かつてエンロンの不正会計を暴き、ショートセラーとして一躍有名になったジム・チャノス氏が、サイクルと不正の関係を語っている。
同氏は昨年11月それまで率いてきたキニコス・アソシエイツを閉鎖し、ファミリー・オフィスに転換している。
インタビュアー:
「あなたが引退するのは、もう詐欺がなくなったからか?」
チャノス:
「そういうコメント/質問を受けるのは初めてじゃない。
サーベンス・オクスリー法案が議会を通過した時、ウォールストリートジャーナルの記者から電話をもらったんだ。」
チャノス氏がCapitalisn’tのインタビューで、エンロン・ショック後の打ち明け話をしている。
エンロンは2000-01年頃、全米でも大手のエネルギー企業だったが、チャノス氏らに不正会計を指摘され2001年末に破綻した。
これがいわゆるエンロン・ショックだ。
エンロンやワールドコム等の不正会計問題への反省から、米国では2002年サーベンス・オクスリー法が制定された。
企業会計の記録と報告について一定の手続きを義務付け、会計と内部統制を厳格化したものだ。
チャノス氏は当時のWSJ記者との会話を紹介している。
記者:
「残りの人生をどうするの?」
チャノス:
「どういう意味?」
記者:
「(サーベンス・オクスリー法で)詐欺が違法行為になったんだ。」
チャノス:
「まだ忙しいままかもしれないよ。
わからないけど。」
記者が話した「詐欺が違法行為になった」とは、何とも愉快な指摘だ。
もちろんサーベンス・オクスリー法以前から詐欺は違法だ。
実際、エンロンやワールドコムで不正を行った幹部は懲役刑を受けている。
法があれば不正が行われないわけではない。
チャノス氏は同法以降もいくつも企業不正をテーマに空売りを続けてきた。
外部資金を預かるヘッジファンドを引退した今も、メディアから声がかかる。
いくつかの大学で金融詐欺の講義を持っているチャノス氏は、企業による不正の傾向について語る。

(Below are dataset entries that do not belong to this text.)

@[simp] theorem State.accept_busy : (s.accept w).busy = true := rfl
@[simp] theorem State.accept_done : (s.accept w).done = false := rfl
@[simp] theorem State.accept_cmderr : (s.accept w).cmderr = s.cmderr := rfl
@[simp] theorem State.accept_hosterr : (s.accept w).hosterr = s.hosterr := rfl
@[simp] theorem State.accept_timeout : (s.accept w).timeout = s.timeout := rfl
@[simp] theorem State.accept_cause : (s.accept w).cause = s.cause := rfl
@[simp] theorem State.accept_lastto : (s.accept w).lastto = s.lastto := rfl
@[simp] theorem State.accept_cmd : (s.accept w).cmd = w := rfl
@[simp] theorem State.accept_upc : (s.accept w).upc = 0#10 := rfl
@[simp] theorem State.accept_polls : (s.accept w).polls = 0 := rfl
@[simp] theorem State.accept_abt : (s.accept w).abt = .none := rfl
@[simp] theorem State.accept_stopIssued : (s.accept w).stopIssued = false := rfl
@[simp] theorem State.accept_idx : (s.accept w).idx = 0#8 := rfl
@[simp] theorem State.accept_ackEn : (s.accept w).ackEn = s.ackEn := rfl
@[simp] theorem State.accept_pos : (s.accept w).pos = s.pos := rfl
@[simp] theorem State.accept_mem : (s.accept w).mem = s.mem := rfl
@[simp] theorem State.accept_cfg : (s.accept w).cfg = s.cfg := rfl
@[simp] theorem State.accept_inp : (s.accept w).inp = s.inp := rfl
@[simp] theorem State.accept_port : (s.accept w).port = s.port := rfl
@[simp] theorem State.accept_rdata : (s.accept w).rdata = s.rdata := rfl
@[simp] theorem State.accept_script : (s.accept w).script = s.script := rfl
@[simp] theorem State.accept_tick : (s.accept w).tick = s.tick := rfl
@[simp] theorem State.accept_pay : (s.accept w).pay = s.tick := rfl
@[simp] theorem State.accept_actions : (s.accept w).actions = [] := rfl
@[simp] theorem State.accept_records : (s.accept w).records = [] := rfl
@[simp] theorem State.accept_received : (s.accept w).received = [] := rfl
end

/-! ### `State.complete` -/

section
variable (s : State)

@[simp] theorem State.complete_busy : (s.complete).busy = false := rfl
@[simp] theorem State.complete_done : (s.complete).done = true := rfl
@[simp] theorem State.complete_cmderr : (s.complete).cmderr = s.cmderr := rfl
@[simp] theorem State.complete_hosterr : (s.complete).hosterr = s.hosterr := rfl
@[simp] theorem State.complete_timeout : (s.complete).timeout = s.timeout := rfl
@[simp] theorem State.complete_cause : (s.complete).cause = s.cause := rfl
@[simp] theorem State.complete_lastto : (s.complete).lastto = s.lastto := rfl
@[simp] theorem State.complete_cmd : (s.complete).cmd = s.cmd := rfl
@[simp] theorem State.complete_upc : (s.complete).upc = 0#10 := rfl
@[simp] theorem State.complete_polls : (s.complete).polls = 0 := rfl
@[simp] theorem State.complete_abt : (s.complete).abt = s.abt := rfl
@[simp] theorem State.complete_stopIssued : (s.complete).stopIssued = s.stopIssued := rfl
@[simp] theorem State.complete_idx : (s.complete).idx = s.idx := rfl
@[simp] theorem State.complete_ackEn : (s.complete).ackEn = s.ackEn := rfl
@[simp] theorem State.complete_pos : (s.complete).pos = s.pos := rfl
@[simp] theorem State.complete_mem : (s.complete).mem = s.mem := rfl
@[simp] theorem State.complete_cfg : (s.complete).cfg = s.cfg := rfl
@[simp] theorem State.complete_inp : (s.complete).inp = s.inp := rfl
@[simp] theorem State.complete_port : (s.complete).port = s.port := rfl
@[simp] theorem State.complete_rdata : (s.complete).rdata = s.rdata := rfl
@[simp] theorem State.complete_script : (s.complete).script = s.script := rfl
@[simp] theorem State.complete_tick : (s.complete).tick = s.tick := rfl
@[simp] theorem State.complete_pay : (s.complete).pay = s.pay := rfl
@[simp] theorem State.complete_actions : (s.complete).actions = s.actions := rfl
@[simp] theorem State.complete_records : (s.complete).records = s.records := rfl
@[simp] theorem State.complete_received : (s.complete).received = s.received := rfl
end

/-! ### `State.abortBegin` -/

section
variable (s : State) (c : BitVec 4)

(経済・市場)サイクルが長く続けば続くほど、価格の観点でばかげたものになるだけでなく、企業の違法行為はよりひどくなり、それが受け入れられてしまう。
チャノス氏は、上昇サイクルが価格や不正を醸成し、ついに人々の警戒心さえ拭い去ってしまうと考えているのだ。
リーマン危機後では、2021年にこうした土壌がピークとなったという。
そして今、これが再燃しそうだという。
「2023年終わりと2024年はまた勢いづいているようだ。
先週あたりからドナルド・トランプのSPACが300%上昇している。」
昨年終わりFRBが利上げの終了を匂わせる発言をしてから、リスク市場は再び上昇トレンドを続けている。
チャノス氏が言及したSPACはDigital World Acquisition Corp(DWACU)。
先月、トランプ氏のSNS「Truth Social」の親会社Trump Media & Technology Groupと合併すると発表している。
チャノス氏が言及したのは不正うんぬんではなく、ある種の熱狂のことだろう。
そして、熱狂のあるところ、脇の甘い人が増えていく。
チャノス氏は、世間の現実として、不正・誇大な会社・事業に長く人が集まることがあり、それに周期性があると話した。
景気拡大・強気相場が長く続くほど、それら終期に多くの投機が行われることになる。
長くなるほど、人々の不信感や懐疑心は削がれていく。
伝統的な価値の尺度は重要でないと考え始める。
その尺度のせいで、隣の人は儲けたのに自分は儲けられなかった、と。
サイクル終期では、真実にしてはよすぎることを信じるようになる。